I'm working with a repo that I can't access using http, so it's just as well that Mercurial works just fine and dandy over ssh as well - you just have to do a little bit of tweaking to the basic configuration to get things working smoothly.

Add the following to the client .hgrc:
[ui]
remotecmd=<path_to_hg>
Where <path_to_hg> is the path to the hg executable on the main repo machine.

This was from StackOverflow: cloning-a-mercurial-repository-over-ssh

Now, I'm working very remotely from the main repo (6000 miles) so it is worth using compression. Just add the following to the [ui] section of .hgrc:
ssh = ssh -C
You could also configure ssh to use compression by default (see details in link below).

This page has a good overview of using ssh with mercurial: collaborating-with-other-people

Thursday, October 18, 2012

bash while loops and pipes

In bash, if you pipe into a while loop, the while loop is run in a subshell.
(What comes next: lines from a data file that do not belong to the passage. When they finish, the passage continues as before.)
/-- IMAGE_LOADED (R149, R271): the bank runs; its crew resumes unless a handler runs (R281); an acquire comes first
(R204). -/
def tryImageLoaded (core bank : Nat) (s : State) : Option State := do
  let bk := bankKey core bank
  let b := s.bank bk
  if b.st != .restoring || !s.works core then none
  let uid ← b.uid
  let t ← s.task uid
  let im ← t.image
  let c := s.core core
  if !imageFree c im uid then none
  let s := s.passFresh bk
  let b := if b.mode = .task then b.resumeCrew else b
  let s := (s.setCore core (c.restoreMatrix im uid t.ctx)).setBank bk { b with st := .running }
  let s := s.modTask uid fun t => { t with image := none }
  return ([0, 1, 2, 3].foldl (fun s tu => s.markCopy tu bk) ((s.acquire core 4).markMat bk uid))

/-- IMAGE_LOADED (R271). -/
def execImageLoaded (core bank : Nat) (s : State) : Out := event s (tryImageLoaded core bank s)

/-- The marver slots and tiles of a task, as its image holds them. -/
def Core.saveMatrix (c : Core) (bk uid : Nat) (b : Bank) : Image :=
  let nos := (c.slots.filter fun e => e.2.held == some uid).map (·.1)
  let rounds := c.rounds.filter fun r => r.2.uid == uid
  ⟨bk, b, c.marver.filter fun e => nos.contains (e.1 / 128), nos,
   c.tiles.filter fun e => (SMap.find rounds (e.1 / 16384)).isSome, rounds, false⟩

/-- The core once a task's slots and tiles are in its image: its commands wait at their marks, a MMA record without an array (R272). -/
def Core.leaveMatrix (c : Core) (uid : Nat) : Core :=
  let c := c.releaseSlots uid
  { c with
    rounds := c.rounds.filter fun r => r.2.uid != uid
    arrays := c.arrays.filter fun a => c.mq.all fun m => !(m.bank == a.2.bank && m.tl == a.2.tl && m.uid == uid)
    mq := c.mq.map fun m => if m.uid = uid && !m.finished then { m with started := false } else m }

/-- MMA records of a task run to their next punty marks (R272). -/
def State.toMarks (s : State) (ck uid : Nat) : State :=
  (s.core ck).arrays.foldl (fun s a =>
    if (s.core ck).mq.any fun m => m.bank == a.2.bank && m.tl == a.2.tl && m.uid == uid then (tryPuntyMark ck a.1 s).getD s
    else s) s

/-- The image of a task fits in the image area of its die's lehr: eight images of a core, and 476 KiB of a die beside the quarantine
record (R271, R350). -/
def lehrRoom (s : State) (ck uid : Nat) : Bool :=
  let held := s.tasks.filter fun e => e.2.image.any fun im => im.lehr && s.quadOf (keyCore im.bankKey) / 2 == s.quadOf ck / 2
  let used := held.foldl (fun n e => n + Config.imageBytes e.1 e.2.gen.toNat) 0
  decide ((held.filter fun e => e.2.image.any fun im => keyCore im.bankKey == ck).length < 8)
  && decide (used + Config.imageBytes uid (((s.task uid).map (·.gen.toNat)).getD 0) ≤ 476 * 1024)

/-- There is room for the image of a task: in the context's image area in HBM, or in the lehr. -/
def imageRoom (s : State) (ctx ck uid : Nat) : Bool :=
  decide ((s.tasks.filter fun e => e.2.ctx == ctx && e.2.image.any fun im => !im.lehr).length < (s.ctx ctx).imgn.toNat) || lehrRoom s ck uid

/-- The image is complete: the bank is Empty and the record Eligible, or Waiting with the condition it waits on. -/
def State.saveImage (s : State) (bk uid : Nat) : State :=
  let ck := keyCore bk
  let s := s.toMarks ck uid
  let b := s.bank bk
  let im := { (s.core ck).saveMatrix bk uid b with lehr := lehrRoom s ck uid }
  let s := s.modCore ck fun c => c.leaveMatrix uid
  let s := s.modTask uid fun t => { t with st := if b.wait.isSome then .waiting else .eligible, image := some im, fresh := true }
  s.setBank bk { Bank.reset with tl := b.tl, seq := b.seq }

/-- IMAGE_SAVED (R271, R272): vector instructions in flight have completed or stopped. -/
def tryImageSaved (core bank : Nat) (s : State) : Option State := do
  let bk := bankKey core bank
  let b := s.bank bk
  if b.st != .saving then none
  let uid ← b.uid
  if ((s.core core).inFlight uid).any fun m => completable s m then none
  return s.saveImage bk uid

/-- IMAGE_SAVED (R271). -/
def execImageSaved (core bank : Nat) (s : State) : Out := event s (tryImageSaved core bank s)

/-- A bank begins to save its task (R204, R271, R273, R281): release, GEN raised, aging restarted (R264); a Parked bank that
is evicted keeps its condition. -/
def State.startSave (s : State) (bk : Nat) (keep : Bool) : State :=
  let b := (s.bank bk).suspendCrew
  let uid := b.uid.getD 0
  let s := s.release (s.agent bk) 4
  let s : State := { s with resv := s.resv.filter fun r => r.1 != bk }
  let s := s.setBank bk { b with st := .saving, wait := if keep then b.wait else none, waitCount := s.waited bk, granted := if keep then b.granted else false }
  s.modTask uid fun t => { t with gen := t.gen + 1, since := s.cycle, aged := 0, reached := s.cycle }

/-! ### Parking, waking and eviction (R199, R257, R262) -/

/-- PARK (R199): a wait has lasted 1,024 cycles, and its condition still does not hold. -/
def tryPark (core bank : Nat) (s : State) : Option State := do
  let bk := bankKey core bank
  let b := s.bank bk
  let c ← b.wait
  if b.st != .running || s.waited bk < 1024 || condHolds s c then none
  return s.park bk c

/-- PARK (R199). -/
def execPark (core bank : Nat) (s : State) : Out := event s (tryPark core bank s)

/-- The condition of a Waiting task, its streams and replay queue read in its image. -/
def awayHolds (s : State) (b : Bank) : WaitCond → Bool
  | .streamIdle _ sn => match SMap.find b.streams sn with
    | some st => st.stop != 0 || (st.buf.isEmpty && st.pos == st.issue)
    | none => true
  | .replay _ => b.replay.all (·.ready)
  | .hans _ _ => b.hans.isSome
  | c => condHolds s c

/-- A wait on commands of the task that proceed only while it is resident (R272). -/
def needsBank (c : Core) (uid : Nat) : WaitCond → Bool
  | .tlGe _ k _ => (k == 4 && c.vq.any fun v => v.uid == uid) || (k == 5 && c.mq.any fun m => m.uid == uid)
  | .streamIdle _ _ => c.vq.any (fun v => v.uid == uid) || c.mq.any fun m => m.uid == uid
  | .idle u => u == uid && c.busy uid
  | _ => false

/-- A Waiting task whose condition holds, or that has a trap to take, becomes Eligible (R263). -/
def wakeAway (s : State) (bk : Nat) : Option State :=
  s.tasks.findSome? fun e =>
    match e.2.image with
    | some im =>
      let ok := match im.bank.wait with
        | some c => awayHolds s im.bank c || needsBank (s.core (keyCore bk)) e.1 c || !im.bank.due.isEmpty
            || waitStopped (s.core (keyCore bk)) im.bank e.1 c
        | none => true
      if e.2.st = .waiting && im.bankKey == bk && ok then
        some (s.setTask e.1 { e.2 with
          st := .eligible
          fresh := true
          image := some { im with bank := { im.bank with wait := none, granted := im.bank.wait.any fun c => c.isSem && awayHolds s im.bank c } } })
      else none
    | none => none

/-- WAIT_CONDITION_MET (R199, R257): a stalled or Parked bank goes on, or a Waiting task of the bank becomes Eligible. -/
def tryWaitConditionMet (core bank : Nat) (s : State) : Option State :=
  let bk := bankKey core bank
  let b := s.bank bk
  match b.wait with
  | some c =>
    if (b.st == .parked || b.st == .running) && s.works core && (condHolds s c || (b.st == .parked && ((b.due.any fun d => d.cause != 43) || waitStopped (s.core core) b (b.uid.getD 0) c)))
    then some ((if b.st = .parked then s.passFresh bk else s).wake bk) else wakeAway s bk
  | none => wakeAway s bk

/-- WAIT_CONDITION_MET (R199). -/
def execWaitConditionMet (core bank : Nat) (s : State) : Out := event s (tryWaitConditionMet core bank s)

/-- EVICTION (R262): a bank Parked for PARK_EVICT ticks is saved while the scheduler holds a record for the core. -/
def tryEviction (core bank : Nat) (s : State) : Option State := do
  let bk := bankKey core bank
  let b := s.bank bk
  let ctx ← s.ctxOfCore core
  let uid ← b.uid
  if b.st != .parked || s.tick < b.parkTick + (s.ctx ctx).parkEvict.toNat || !imageRoom s ctx core uid
      || ((s.candidates ctx (2 * core)).isEmpty && (s.candidates ctx (2 * core + 1)).isEmpty) then none
  return s.startSave bk true

/-- EVICTION (R262). -/
def execEviction (core bank : Nat) (s : State) : Out := event s (tryEviction core bank s)

/-! ### Pre-emption (R266, R149) -/

/-- The victim of the second trigger of R266: run time counts in base-die cycles. -/
def victimLong (s : State) (ctx part : Nat) (c : Cand) : Option Nat :=
  let bs := c.banks s ctx part
  let age := (s.ctx ctx).ageCycles
  if c.e == 7 && decide (c.reached + age ≤ s.cycle) && noneEmpty s bs then
    firstBy (fun a b => if (s.bank a).runAt != (s.bank b).runAt then decide ((s.bank a).runAt < (s.bank b).runAt) else tieBreak a b)
      (bs.filter fun b => (s.bank b).st == .running && decide ((s.bank b).runAt + age ≤ s.cycle))
  else none

/-- A record has pre-empted by becoming Eligible, once (R266). -/
def State.useFresh (s : State) (ctx : Nat) (c : Cand) : State :=
  match c.uid with
  | some u => s.modTask u fun t => { t with fresh := false }
  | none => s.modLaunch ctx c.slot fun l => { l with spent := c.t :: l.spent }

/-- PRE_EMPTION (R266): the bank is the victim of a trigger. -/
def tryPreEmption (core bank : Nat) (s : State) : Option State := do
  let bk := bankKey core bank
  let ctx ← s.ctxOfCore core
  let uid ← (s.bank bk).uid
  let cs := s.candidates ctx bk
  if !imageRoom s ctx core uid then none
  match cs.find? fun c => victimLow s ctx (keyPart core) c == some bk with
  | some c => return (s.startSave bk false).useFresh ctx c
  | none =>
    if cs.head?.any fun c => victimLong s ctx (keyPart core) c == some bk then return s.startSave bk false else none

/-- PRE_EMPTION (R266). -/
def execPreEmption (core bank : Nat) (s : State) : Out := event s (tryPreEmption core bank s)

/-- A command of a task waits for nothing but a slot or a tile that another task has (R149). -/
def waitsOn (s : State) (c : Core) (uid other : Nat) : Bool :=
  c.mq.any fun m => m.uid == uid && startable s c m &&
    ((m.opc == 0x0CA && (SMap.find c.slots m.ms).any fun sl => sl.held == some other)
     || (m.tile.bind (SMap.find c.rounds)).any fun r => r.uid == other)

/-- MATRIX_DEADLOCK_PREEMPTION (R149): the task of lower priority is pre-empted, that on bank 1 on a tie. -/
def tryMatrixDeadlockPreemption (core : Nat) (s : State) : Option State := do
  let a := s.bank (2 * core)
  let b := s.bank (2 * core + 1)
  let u ← a.uid
  let v ← b.uid
  let c := s.core core
  let live (b : Bank) : Bool := b.st == .running || b.st == .parked
  if !(waitsOn s c u v && waitsOn s c v u && live a && live b) then none
  let bk := if s.bankPrio (2 * core) < s.bankPrio (2 * core + 1) then 2 * core else 2 * core + 1
  return s.startSave bk false

/-- MATRIX_DEADLOCK_PREEMPTION (R149). -/
def execMatrixDeadlockPreemption (core : Nat) (s : State) : Out := event s (tryMatrixDeadlockPreemption core s)

/-! ### Aging and budgets (R264, R276) -/

/-- AGE_STEP (R264). -/
def tryAgeStep (uid : Nat) (s : State) : Option State := do
  let t ← s.task uid
  let age := (s.ctx t.ctx).ageCycles
  if !t.stepDue age s.cycle then none
  return s.setTask uid { t with aged := t.aged + 1, reached := t.since + (t.aged + 1) * age }

/-- AGE_STEP (R264). -/
def execAgeStep (uid : Nat) (s : State) : Out := event s (tryAgeStep uid s)

/-- The task's tail left its bank Held: no tracker entry was free (R33, R257). -/
def State.heldTask (s : State) (uid : Nat) : Bool := s.cores.any fun c => (c.2.tracker.drop 16).any fun t => t.uid == uid

/-- Tasks of a launch that a tick boundary counts (R276). -/
def countedTasks (s : State) (ctx slot : Nat) : Nat :=
  (s.tasks.filter fun e => e.2.ctx == ctx && e.2.lslot == slot && (e.2.st == .running || e.2.st == .waiting || s.heldTask e.1)).length

/-- BUDGET_TICK (R276): the next tick boundary that has passed lowers every budget by its counted tasks. -/
def tryBudgetTick (s : State) : Option State :=
  if s.budgetTicks < s.tick then
    some { s with
      budgetTicks := s.budgetTicks + 1
      ctxs := s.ctxs.map fun c =>
        (c.1, { c.2 with launches := c.2.launches.map fun l =>
          (l.1, { l.2 with budget := l.2.budget.map fun b => b - countedTasks s c.1 l.1 }) }) }
  else none

/-- BUDGET_TICK (R276). -/
def execBudgetTick (s : State) : Out := event s (tryBudgetTick s)

/-- BUDGET_END (R276): LERR_BUDGET and an error record of kind 4; Gated and Eligible records are Retired, and LIVE falls by
their number. -/
def tryBudgetEnd (ctx slot : Nat) (s : State) : Option State := do
  let l ← SMap.find (s.ctx ctx).launches slot
  if l.ended || l.budget != some 0 then none
  let mine (t : Task) : Bool := t.ctx == ctx && t.lslot == slot && (t.st == .gated || t.st == .eligible)
  let n := (s.tasks.filter fun e => mine e.2).length + (l.total - l.made)
  let s := s.setErr ctx slot 12 false
  let s := s.errorRecord ctx l.ctrl.toNat 4 0 0 33 0 0 0
  let s : State := { s with
    tasks := s.tasks.map fun e => if mine e.2 then (e.1, { e.2 with st := .retired, image := none, recq := none }) else e }
  let s := s.modLaunch ctx slot fun l => { l with ended := true, made := l.total }
  return s.liveDown ctx slot n

/-- BUDGET_END (R276). -/
def execBudgetEnd (ctx slot : Nat) (s : State) : Out := event s (tryBudgetEnd ctx slot s)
This means that you're going to be very disappointed if you were hoping to capture data/variables within the loop.

The work around is to not have the pipe there - which is possible through process substitution.

e.g.
echo -e "one\ntwo\nthree" | \
 while read name;
  do val=$name;
  echo $val;
 done;
echo $val
This outputs:
one
two 
three

Notice that the final value "three" is not printed twice as 'val' no longer contains a value.

And the work around:
while read name; 
 do val=$name;
 echo $val;
done < <(echo -e "one\ntwo\nthree")
echo $val
which now outputs:
one
two
three
three
Success! (or, if you're a "Bill and Ted's Bogus Journey" fan - Station!).

Monday, October 8, 2012

Mercurial file patterns

I wanted to add all the scripts in a directory tree to the local Mercurial repository. I was going to do something like this:
> find . -name \*.sh | xargs hg add
Which is nice enough (find and xargs go well together), but you can also do it using just Mercurial using patterns. e.g.
> hg add 'glob:**.sh'
The two most useful patterns (for me) are:
  • '*' match any text in the current directory only
  • '**' match anything in the entire tree
The patterns are much richer than this though; see hg help patterns for more on what's available (including regexes).

Tuesday, June 5, 2012

Removing VMWare Player - blank grey dialogue box

I've just spent way too long trying to upgrade VMWare Player on my laptop.  The issue was that, when I tried to uninstall the incumbent version, I was presented with an unhelpful blank grey dialogue box...  Notice the lack of, well, anything.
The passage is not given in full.